Илья мог только печально кивнуть. Он знал, что это так. Он старался не думать об этом слишком часто, от этих размышлений не было пользы, но он знал. Галина дала ему время немного прийти в себя. Наконец, слезы на его глазах высохли, а горло отпустило.

— На сегодня, пожалуй, хватит. Это было тяжело.

— Да, было. Как вы себя сейчас чувствуете?

Илья прислушался к себе, прежде чем ответить.

— Устал. Но, вроде, получше. Я бы хотел повторить.

Они договорились о дате и времени следующего визита, затем Илья собрал использованные салфетки и отнес в мусорное ведро в углу. Перед уходом он остановился у двери и выпалил:

— Вы думаете, со мной что-то не так?

— Не так?

— У меня депрессия? Психическое заболевание? Мне... станет хуже?

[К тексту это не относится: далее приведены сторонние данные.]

-- ==== Sys2Proof/Tests/Slice0.lean ====
section
/-! SUPPORT. Tests of one step each, with results from 95_test_vectors.md and the examples of the rules; the operand
checks with ill-formed terms; the decoding of every constructor; witnesses that meet the hypotheses of the statements. -/

namespace Sys2Proof.Tests

open Sys2Proof Sys2Proof.Machine

/-! ### Helpers -/

/-- What an outcome's next state answers, if it has one. -/
def onNext {α : Type} (f : State → α) (o : Out) : Option α :=
  match o with
  | .next s => some (f s)
  | .fault _ => none
  | .refused _ => none

/-- What an outcome's fault answers, if it is one. -/
def onFault {α : Type} (f : Fault → α) (o : Out) : Option α :=
  match o with
  | .next _ => none
  | .fault r => some (f r)
  | .refused _ => none

/-- The fault of an outcome, with the state it left. -/
def faultOf (o : Out) : Option Fault := onFault id o

/-- The refusal of an outcome. -/
def refusalOf (o : Out) : Option Refusal :=
  match o with
  | .next _ => none
  | .fault _ => none
  | .refused r => some r

/-- What a word decodes to. -/
def decoded (w : OpWord) : Option Instr := (decode w).toOption

/-- The state S0 of 95_test_vectors.md, in the fields the tests need. -/
def s0 : State :=
  { State.reset with
    profile := .a, ref := ⟨40, 90, 130, 0, true⟩, ifState := .active, cycIrqEnable := true, slot := .terminal .reu }

/-- The bus of a host read or write. -/
def bus (rw io2 : Bool) (a : Addr) (v : Byte) : BusIn :=
  ⟨a, { Ctrl.idle with rw := rw, io2 := io2 }, v, 5, none⟩

/-- A host cycle with this bus, untimed. -/
def hostCyc (b : BusIn) : HostCycle := ⟨b.addr, b.ctrl, b.data, 100, 5, none⟩

/-- `R a` with `io2` asserted. -/
def readReg (a : Addr) : HostCycle := hostCyc (bus true true a 0xEE)

/-- `W a, #v` with `io2` asserted. -/
def writeReg (a : Addr) (v : Byte) : HostCycle := hostCyc (bus false true a v)

/-- A host read that selects nothing. -/
def quiet : HostCycle := hostCyc (bus true false 0xC000 0xEE)

/-- A DMA cycle in which the host side puts `v` on the data bus. -/
def dmaData (v : Byte) : HostCycle := hostCyc (bus true false 0 v)

/-- One step on a host cycle. -/
def onCycle (c : HostCycle) (s : State) : Out := step { s with env := [.cycle c] }

/-- A transfer in the sequencer state `code`, with the register file `f`. -/
def inDma (code : BitVec 3) (f : RegFile) : State :=
  { s0 with slot := .dma code, savedSlot := .terminal .reu, busReq := true, reg := f }

/-- A register file in a transfer: COMMAND, host address, peripheral address, length, IMR, ACR. -/
def regs (command : Byte) (h : Addr) (p : PerAddr) (l : BitVec 16) (imr acr : Byte) : RegFile :=
  { (RegFile.entry.putHostAddr h).putPerAddr p with
    command := command, lenLo := l.extractLsb' 0 8, lenHi := l.extractLsb' 8 8, imr := imr, acr := acr }

/-! ### WellFormed: an ill-formed term for each check -/

theorem test_wf_arm_profile : (Instr.armRefs .unclassified 0).wellFormed = false := by decide

theorem test_wf_arm_offset :
    (Instr.armRefs .a 31).wellFormed = false ∧ (Instr.armRefs .b (-31)).wellFormed = false ∧
      (Instr.armRefs .a 30).wellFormed = true ∧ (Instr.armRefs .b (-30)).wellFormed = true := by decide

theorem test_wf_install_reserved :
    (Instr.installHandler (.dma 4)).wellFormed = false ∧ (Instr.installHandler (.dma 5)).wellFormed = false ∧
      (Instr.installHandler (.dma 6)).wellFormed = true := by decide

theorem test_wf_enable_mode :
    (Instr.enableInterface .none 0).wellFormed = false ∧ (Instr.enableInterface (.dma 0) 0).wellFormed = false ∧
      (Instr.enableInterface (.composite .reu) 45).wellFormed = true := by decide

/-! ### Decoding: a word of every constructor, from the tables of 30_encoding.md -/

/-- R85, reads: `1 1 11011111000 iiiii` is $DFxx. -/
theorem test_decode_reads :
    decoded (.hostCyc 0b111101111100000000) = some (.rdStatus 0b11011111000) ∧
    decoded (.hostCyc 0b111101111100000001) = some (.rdCommand 0b11011111000) ∧
    decoded (.hostCyc 0b111101111100000010) = some (.rdHostLo 0b11011111000) ∧
    decoded (.hostCyc 0b111101111100000011) = some (.rdHostHi 0b11011111000) ∧
    decoded (.hostCyc 0b111101111100000100) = some (.rdPerLo 0b11011111000) ∧
    decoded (.hostCyc 0b111101111100000101) = some (.rdPerHi 0b11011111000) ∧
    decoded (.hostCyc 0b111101111100000110) = some (.rdBank 0b11011111000) ∧
    decoded (.hostCyc 0b111101111100000111) = some (.rdLenLo 0b11011111000) ∧
    decoded (.hostCyc 0b111101111100001000) = some (.rdLenHi 0b11011111000) ∧
    decoded (.hostCyc 0b111101111100001001) = some (.rdImr 0b11011111000) ∧
    decoded (.hostCyc 0b111101111100001010) = some (.rdAcr 0b11011111000) ∧
    decoded (.hostCyc 0b111101111100001011) = some (.rdUnused0B 0b11011111000) ∧
    decoded (.hostCyc 0b111101111100001110) = some (.rdUnused0C0F 0b11011111000 0b10) ∧
    decoded (.hostCyc 0b111101111100011010) = some (.rdUnused101F 0b11011111000 0b1010) := by decide

/-- R85, writes: `1 0 11011111000 iiiii` is $DFxx; R87, the trigger address. -/
theorem test_decode_writes :
    decoded (.hostCyc 0b101101111100000000) = some (.wrStatus 0b11011111000) ∧
    decoded (.hostCyc 0b101101111100000001) = some (.wrCommand 0b11011111000) ∧
    decoded (.hostCyc 0b101101111100000010) = some (.wrHostLo 0b11011111000) ∧
    decoded (.hostCyc 0b101101111100000011) = some (.wrHostHi 0b11011111000) ∧
    decoded (.hostCyc 0b101101111100000100) = some (.wrPerLo 0b11011111000) ∧
    decoded (.hostCyc 0b101101111100000101) = some (.wrPerHi 0b11011111000) ∧
    decoded (.hostCyc 0b101101111100000110) = some (.wrBank 0b11011111000) ∧
    decoded (.hostCyc 0b101101111100000111) = some (.wrLenLo 0b11011111000) ∧
    decoded (.hostCyc 0b101101111100001000) = some (.wrLenHi 0b11011111000) ∧
    decoded (.hostCyc 0b101101111100001001) = some (.wrImr 0b11011111000) ∧
    decoded (.hostCyc 0b101101111100001010) = some (.wrAcr 0b11011111000) ∧
    decoded (.hostCyc 0b101101111100001011) = some (.wrUnused0B 0b11011111000) ∧
    decoded (.hostCyc 0b101101111100001101) = some (.wrUnused0C0F 0b11011111000 0b01) ∧
    decoded (.hostCyc 0b101101111100010000) = some (.wrUnused101F 0b11011111000 0b0000) ∧
    decoded (.hostCyc 0b001111111100000000) = some .wrFf00 := by decide

/-- R89, COMMAND bytes: EXEC, bit 6, AUTOLOAD, FF00, bits 3:2, TYPE; R90, sequencer codes. -/
theorem test_decode_transfers :
    decoded (.cmdType 0b10010000) = some (.cmdStash false false true 0b00) ∧
    decoded (.cmdType 0b10100001) = some (.cmdFetch false true false 0b00) ∧
    decoded (.cmdType 0b11001110) = some (.cmdSwap true false false 0b11) ∧
    decoded (.cmdType 0b10000111) = some (.cmdVerify false false false 0b01) ∧
    decoded (.dmaState 0b000) = some .dmaStash ∧ decoded (.dmaState 0b001) = some .dmaFetch ∧
    decoded (.dmaState 0b010) = some .dmaSwap1 ∧ decoded (.dmaState 0b110) = some .dmaSwap2 ∧
    decoded (.dmaState 0b011) = some .dmaVerify ∧ decoded (.dmaState 0b111) = some .dmaVerifyErr := by decide

/-- R91, the bus primitives. -/
theorem test_decode_primitives :
    decoded (.op8 0x01 .none) = some .addrRead ∧ decoded (.op8 0x02 (.addr 0x2000)) = some (.addrDrive 0x2000) ∧
    decoded (.op8 0x03 .none) = some .addrDirIn ∧ decoded (.op8 0x04 .none) = some .addrDirOut ∧
    decoded (.op8 0x05 .none) = some .dataRead ∧ decoded (.op8 0x06 (.byte 0x50)) = some (.dataDrive 0x50) ∧
    decoded (.op8 0x07 .none) = some .dataDirIn ∧ decoded (.op8 0x08 .none) = some .dataDirOut ∧
    decoded (.op8 0x09 .none) = some .ctrlRead ∧ decoded (.op8 0x0A .none) = some .busSample ∧
    decoded (.op8 0x0B (.flag true)) = some (.rwDrive true) ∧ decoded (.op8 0x0C .none) = some .rwRelease ∧
    decoded (.op8 0x0D (.flag true)) = some (.busreqSet true) ∧ decoded (.op8 0x0E (.flag false)) = some (.irqSet false) ∧
    decoded (.op8 0x0F (.lines (.driven 3))) = some (.cartLinesSet (.driven 3)) ∧
    decoded (.op8 0x10 .none) = some .busSafeIdle := by decide

/-- R91, tracker, dispatch and sequencer operations. -/
theorem test_decode_operations :
    decoded (.op8 0x20 .none) = some .measureInterval ∧
    decoded (.op8 0x21 (.interval (some 171))) = some (.classifySample (some 171)) ∧
    decoded (.op8 0x22 .none) = some .classifyClock ∧ decoded (.op8 0x23 .none) = some .waitValidClock ∧
    decoded (.op8 0x24 (.arm .b (-5))) = some (.armRefs .b (-5)) ∧ decoded (.op8 0x25 .none) = some .now ∧
    decoded (.op8 0x26 .none) = some .resync ∧ decoded (.op8 0x27 (.time 110)) = some (.waitUntil 110) ∧
    decoded (.op8 0x40 (.handler (.dma 2))) = some (.installHandler (.dma 2)) ∧
    decoded (.op8 0x41 (.mode (.terminal .reu) 0)) = some (.enableInterface (.terminal .reu) 0) ∧
    decoded (.op8 0x42 .none) = some .disableInterface ∧
    decoded (.op8 0x43 (.pair .reu)) = some (.cycleTerminal .reu) ∧
    decoded (.op8 0x44 (.pair (.cart 7))) = some (.cycleComposite (.cart 7)) ∧
    decoded (.op8 0x60 .none) = some .trigger ∧
    decoded (.op8 0x61 (.status false true)) = some (.finalize false true) := by decide

/-- R88, R89, R94, R91: what is declined or rejected, and register decode first at $FF00 (V-R29). -/
theorem test_decode_rejects :
    decoded (.hostCyc 0x1FF00) = none ∧ decoded (.hostCyc 0x0FF01) = none ∧ decoded (.hostCyc 0x1C000) = none ∧
    decoded (.hostCyc 0x2FF00) = some (.wrStatus 0x7F8) ∧ decoded (.cmdType 0x7F) = none ∧
    decoded (.dmaState 0b100) = none ∧ decoded (.dmaState 0b101) = none ∧ decoded (.op8 0x11 .none) = none ∧
    decoded (.op8 0x62 .none) = none ∧ decoded (.op8 0x02 .none) = none := by decide

/-- The host's numbering: a row's word is one number, 18 bits for a cycle word. -/
theorem test_table_words :
    decodeTableWord 24 0x2DF01 = some (.wrCommand 0x6F8) ∧ decodeTableWord 24 0x0FF00 = some .wrFf00 ∧
    decodeTableWord 8 0x82 = some (.cmdSwap false false false 0) ∧ decodeTableWord 8 0x42 = some .disableInterface ∧
    decodeTableWord 3 0b110 = some .dmaSwap2 := by decide

/-! ### Register operations: the vectors V-S1, V-P1 and V-R -/

/-- V-P1: STATUS 0x40 is read as 0x50 and cleared. -/
theorem test_read_status :
    onNext (fun t => (t.obs.driven, t.reg.status, t.irqOut, t.dataDir))
      (onCycle (readReg 0xDF00) { s0 with reg := { s0.reg with status := 0x40 }, irqOut := true }) =
    some (some 0x50, 0x00, false, .input) := by decide

/-- V-R11: the same through a mirror. -/
theorem test_read_status_mirror :
    onNext (fun t => (t.obs.driven, t.reg.status, t.irqOut))
      (onCycle (readReg 0xDF20) { s0 with reg := { s0.reg with status := 0xC0 }, irqOut := true }) =
    some (some 0xD0, 0x00, false) := by decide

/-- V-R2 to V-R5: the views at mode entry. -/
theorem test_read_views_low :
    onNext (·.obs.driven) (onCycle (readReg 0xDF01) s0) = some (some 0x10) ∧
    onNext (·.obs.driven) (onCycle (readReg 0xDF02) s0) = some (some 0x00) ∧
    onNext (·.obs.driven) (onCycle (readReg 0xDF03) s0) = some (some 0x00) ∧
    onNext (·.obs.driven) (onCycle (readReg 0xDF04) s0) = some (some 0x00) ∧
    onNext (·.obs.driven) (onCycle (readReg 0xDF05) s0) = some (some 0x00) ∧
    onNext (·.obs.driven) (onCycle (readReg 0xDF06) s0) = some (some 0xF8) := by decide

Он закрыл глаза, смущенный своим порывом, но ему нужно было знать.

— Вы здесь, — сказала Галина ласково. — Боюсь, на данном этапе я не смогу дать вам никаких ответов, но то, что вы пришли, — важный шаг в правильном направлении.

— Не все сразу, да? — сказал Илья по-английски, пытаясь улыбнуться.

— Именно.

Он вздохнул.

— Ненавижу ползти, как черепаха.

Эта фраза заставила ее рассмеяться.

— Слышала, вы любите быстрые машины. Возможно, у вас получится представить наш путь, как создание Ferrari, а не ее вождение.

Илья надеялся, что больше походил на Ferrari, которой требовался небольшой тюнинг, а не на ту, которую придется строить с нуля. Но он понимал, что Галина имела в виду. Главное — не отправиться на автосвалку.

***

После приема Илья долго бродил по Оттаве. Он надеялся, что разговор с профессионалом прояснит ситуацию, но вместо этого в голове царил полный бардак, а в груди ощущалась странная пустота. Он натянул капюшон толстовки, чтобы защититься от холодного осеннего ветра и скрыть измученное выражение лица.

Нормально ли было чувствовать себя так? Была ли вообще польза от такой терапии? Он сомневался, что сможет продолжать ее, если каждый прием станет оборачиваться таким потрясением.

Шагая по улицам, он осторожно анализировал собственные ощущения, пытаясь найти какие-либо признаки улучшения. Возможно, поговорить о матери было неплохо, хотя это изрядно вымотало его. Может, терапия, как и многие другие полезные вещи, болезненна лишь в начале. Илья умел преодолевать боль.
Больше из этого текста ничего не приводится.